Germany breaking ground with new combined capacity mechanism discussions

The German government wants to break new ground by developing a capacity market design with both centralised and decentralised segments. It also plans to tender for 5 GW of new gas-fired generation capacity as a stop-gap measure before the capacity mechanism comes into force.

The idea of implementing a German capacity market has been floating around in Germany for more than a decade now and has been the subject of several consultation processes. The current administration has taken up the topic again under its Climate-Neutral Electricity System Platform, through which it has consulted broadly with market stakeholders. In August, the Federal Ministry for Economic Affairs and Climate Change (BMWK) presented its proposals following this process, including a proposed design for a national capacity market. The government is also developing a parallel ‘power plant strategy’, intended to cover the period before a capacity mechanism is implemented. This stop-gap measure is deemed necessary to secure the system while allowing for an accelerated phase-out of coal.

The power plant strategy divides power plants into two ‘pillars’—a decarbonisation pillar and security of supply pillar—depending on the policy objective that they are intended to support.

Under the decarbonisation pillar, the Government proposes to support the construction of 5 GW of new hydrogen-ready generation capacity and the conversion of 2 GW of existing gas-fired power plants to support the possible use of hydrogen. These power plants would be excluded from the capacity mechanism.

Under the security of supply pillar, the government proposes to procure 5 GW of new gas-fired capacity. These plants would participate in an eventual capacity mechanism. At present, Germany’s annual peak load is around 80 GW and its secure generation capacity is just under 90 GW. However, this secure capacity is projected to fall to just 66 GW by 2030, prompting the need for short-term measures to incentivise new build.

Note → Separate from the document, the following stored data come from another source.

-- ==== Sys2Proof/Machine/Ports.lean ====
section
/-! DEFINITION. Ports.lean: the read and write behaviour of every register class (41_port_dispatch.md R103 to R119) and
the three-step dispatch of a port transaction (R100). -/

namespace Sys2Proof.Machine

/-- An operation that returns a byte and changes nothing else (41_port_dispatch.md R120). -/
def State.giveByte (s : State) (v : Byte) : State := s.answer (some (.byte v)) none

/-- `IN.PLAIN` (41_port_dispatch.md R103). -/
def readPlain (i : Fin 32) (s : State) : State := s.giveByte (s.port i)

/-- `OUT.PLAIN` (41_port_dispatch.md R104). -/
def writePlain (i : Fin 32) (v : Byte) (s : State) : State := (s.setPort i v).answer none none

/-- The keypad scan (41_port_dispatch.md R106): the AND of the row bytes whose select bit is 0. -/
def keyScan (sel : Byte) (rows : Vector Byte 8) : Byte :=
  (List.finRange 8).foldl (fun (r : Byte) (i : Fin 8) => if sel.getLsbD i.val then r else r &&& rows[i]) 0xFF

/-- `IN.KEYPAD` (41_port_dispatch.md R106). -/
def readKeypad (s : State) : State := s.giveByte (keyScan (s.port 1) s.keyRow)

/-- `OUT.KEYPAD` (41_port_dispatch.md R105). -/
def writeKeypad (v : Byte) (s : State) : State := (s.setPort 1 v).answer none none

/-- `IN.STATUS` (41_port_dispatch.md R107): nothing is acknowledged. -/
def readStatus (s : State) : State := s.giveByte (s.port 8)

/-- `OUT.CONTROL` (41_port_dispatch.md R108). -/
def writeControl (v : Byte) (s : State) : State := (s.setPort 3 v).answer none none

/-- `IN.CONTROL` (41_port_dispatch.md R109). -/
def readControl (s : State) : State := s.giveByte (s.port 3)

/-- `OUT.MAPSEL` (41_port_dispatch.md R110). -/
def writeMapsel (v : Byte) (s : State) : State := (s.setPort 4 v).remap.answer none none

/-- `OUT.CONTRAST` (41_port_dispatch.md R111). -/
def writeContrast (v : Byte) (s : State) : State := (s.setPort 2 v).answer none (some (.colourRecompute v))

/-- `IN.CONTRAST` (41_port_dispatch.md R111). -/
def readContrast (s : State) : State := s.giveByte (s.port 2)

/-- `IN.LINK` (41_port_dispatch.md R112): the link read register, not the byte written. -/
def readLink (s : State) : State := s.giveByte (s.port 9)

/-- `OUT.LINK` (41_port_dispatch.md R113): a banking register on M83 alone. -/
def writeLink (i : Fin 32) (v : Byte) (s : State) : State :=
  (if s.model = .m83 then (s.setPort i v).remap else s.setPort i v).answer none none

/-- `OUT.PAGE` (41_port_dispatch.md R114). -/
def writePage (i : Fin 32) (v : Byte) (s : State) : State := (s.setPort i v).remap.answer none none

/-- `IN.PAGE` (41_port_dispatch.md R115). -/
def readPage (i : Fin 32) (s : State) : State := s.giveByte (s.port i)

/-- `IN.LCDSTAT` (41_port_dispatch.md R117, 42_lcd.md R160). -/
def readLcdStat (s : State) : State := s.giveByte s.lcd.status

/-- `OUT.LCDCMD` (41_port_dispatch.md R117, 42_lcd.md R141). -/
def writeLcdCmd (v : Byte) (s : State) : State := lcdCommand v s

/-- `IN.LCDDATA` (41_port_dispatch.md R117, 42_lcd.md R155). -/
def readLcdData (s : State) : State := lcdRead s

/-- `OUT.LCDDATA` (41_port_dispatch.md R117, 42_lcd.md R156). -/
def writeLcdData (v : Byte) (s : State) : State := lcdWrite v s

/-- `IN.UNMAPPED` (41_port_dispatch.md R118). -/
def readUnmapped (s : State) : State := s.giveByte Config.noDevice

/-- `OUT.UNMAPPED` (41_port_dispatch.md R119). -/
def writeUnmapped (s : State) : State := s.answer none none

/-- `IN p` by the three steps of 41_port_dispatch.md R100. -/
def portRead (p : Byte) (s : State) : State :=
  match portClass s.model p with
  | .plain i => readPlain i s
  | .keypad => readKeypad s
  | .statctl => readStatus s
  | .control => readControl s
  | .mapstat => readStatus s
  | .contrast => readContrast s
  | .link _ => readLink s
  | .page i => readPage i s
  | .lcdcmd => readLcdStat s
  | .lcddata => readLcdData s
  | .unmapped => readUnmapped s

/-- `OUT p, v` by the three steps of 41_port_dispatch.md R100. -/
def portWrite (p v : Byte) (s : State) : State :=
  match portClass s.model p with
  | .plain i => writePlain i v s
  | .keypad => writeKeypad v s
  | .statctl => writeControl v s
  | .control => writeControl v s
  | .mapstat => writeMapsel v s
  | .contrast => writeContrast v s
  | .link i => writeLink i v s
  | .page i => writePage i v s
  | .lcdcmd => writeLcdCmd v s
  | .lcddata => writeLcdData v s
  | .unmapped => writeUnmapped s

/-- A full-key IN row: its class's read while the model is the row's. On another model the row's key cannot arise and
the transaction is the IN of the same address there (notes/assumptions/3.md). -/
def inOn (m : Model) (p : Byte) (read : State → State) (s : State) : Answer :=
  .next (if s.model = m then read s else portRead p s)

/-- A full-key OUT row: its class's write while the model is the row's. On another model the row's key cannot arise and
the transaction is the OUT to the same address there (notes/assumptions/3.md). -/
def outOn (m : Model) (p v : Byte) (write : Byte → State → State) (s : State) : Answer :=
  .next (if s.model = m then write v s else portWrite p v s)

/-- An LCD command: it stands for `OUT 0x10, v` (30_encoding.md R75), which on a model without LCD controller is an
unmapped write (42_lcd.md R140; notes/assumptions/4.md). -/
def onLcdc (command : State → State) (s : State) : Answer :=
  .next (if s.model.cfg.hasLcdc then command s else writeUnmapped s)

/-- `IN.UNMAPPED` (41_port_dispatch.md R118). With an address that the active model maps, or another model's tag, the
transaction is the IN of that address on the active model (notes/assumptions/3.md). -/
def execInUnmapped (tag : BitVec 4) (p : Byte) (s : State) : Answer :=
  .next (if tag = s.model.cfg.tag.extractLsb' 8 4 ∧ portClass s.model p = .unmapped then readUnmapped s else portRead p s)

/-- `OUT.UNMAPPED` (41_port_dispatch.md R119); other addresses and tags as for `execInUnmapped`. -/
def execOutUnmapped (tag : BitVec 4) (p v : Byte) (s : State) : Answer :=
  .next (if tag = s.model.cfg.tag.extractLsb' 8 4 ∧ portClass s.model p = .unmapped then writeUnmapped s else portWrite p v s)

end Sys2Proof.Machine
end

The capacity procured through the security pillar is not expected to contribute to Germany’s decarbonisation targets and the funding provided will be limited to covering the necessary CAPEX (investment costs). There are no explicit requirements for these plants to be hydrogen-ready and the process to secure state aid compliance approvals from the EU is nearly complete.

Turning to the enduring capacity mechanism, the government has put forward four options: hedging obligations, a centralised capacity market, a decentralised capacity market and a combined capacity market. It favours combining the centralised and decentralised approaches, creating what it calls a ‘Combined Capacity Market’, in its option paper ‘An Electricity Market of the Future’.

The centralised component would comprise centrally organised procurement rounds for capacity. These would provide payouts for extended periods, potentially up to the economic lifetime of the plant. This part of the design is intended to trigger capital-intensive investments with potentially long financing periods.

The decentralised component would obligate balancing group managers to cover their peak load capacity with traded capacity certificates. These managers could either contract for the necessary capacity, self-supply or reduce their obligations through peak load management. This part of the design is aimed at supporting more innovative, smaller scale and decentralised approaches (notably peak load management) that might be hard to incorporate into the central component.

Implementing this combined approach is expected to be complicated and would be the first of its kind. As such, it may result in protracted negotiations with the EU. Most of the details, including the intended design of the centralised procurement process and the penalties facing balancing group managers are still uncertain.

One of the most critical unanswered questions is how the centralised and decentralised components will interact in practice and what this might imply for the price of capacity in these parallel markets. The decentralised market is likely to be significantly dependent on the volumes of capacity procured centrally. There is therefore a risk that the decentralised market becomes driven by volatile policy-linked prices that do little more than shadow existing incentives like the energy and imbalance price. However, it might also provide a useful framework to secure capacity through from distributed and less capital-intensive measures, measures that might otherwise be overlooked.

We will be helping our clients to consider the implications of these proposals and their ongoing development, and drawing on the new ideas and lessons learned as part of our work on power market design.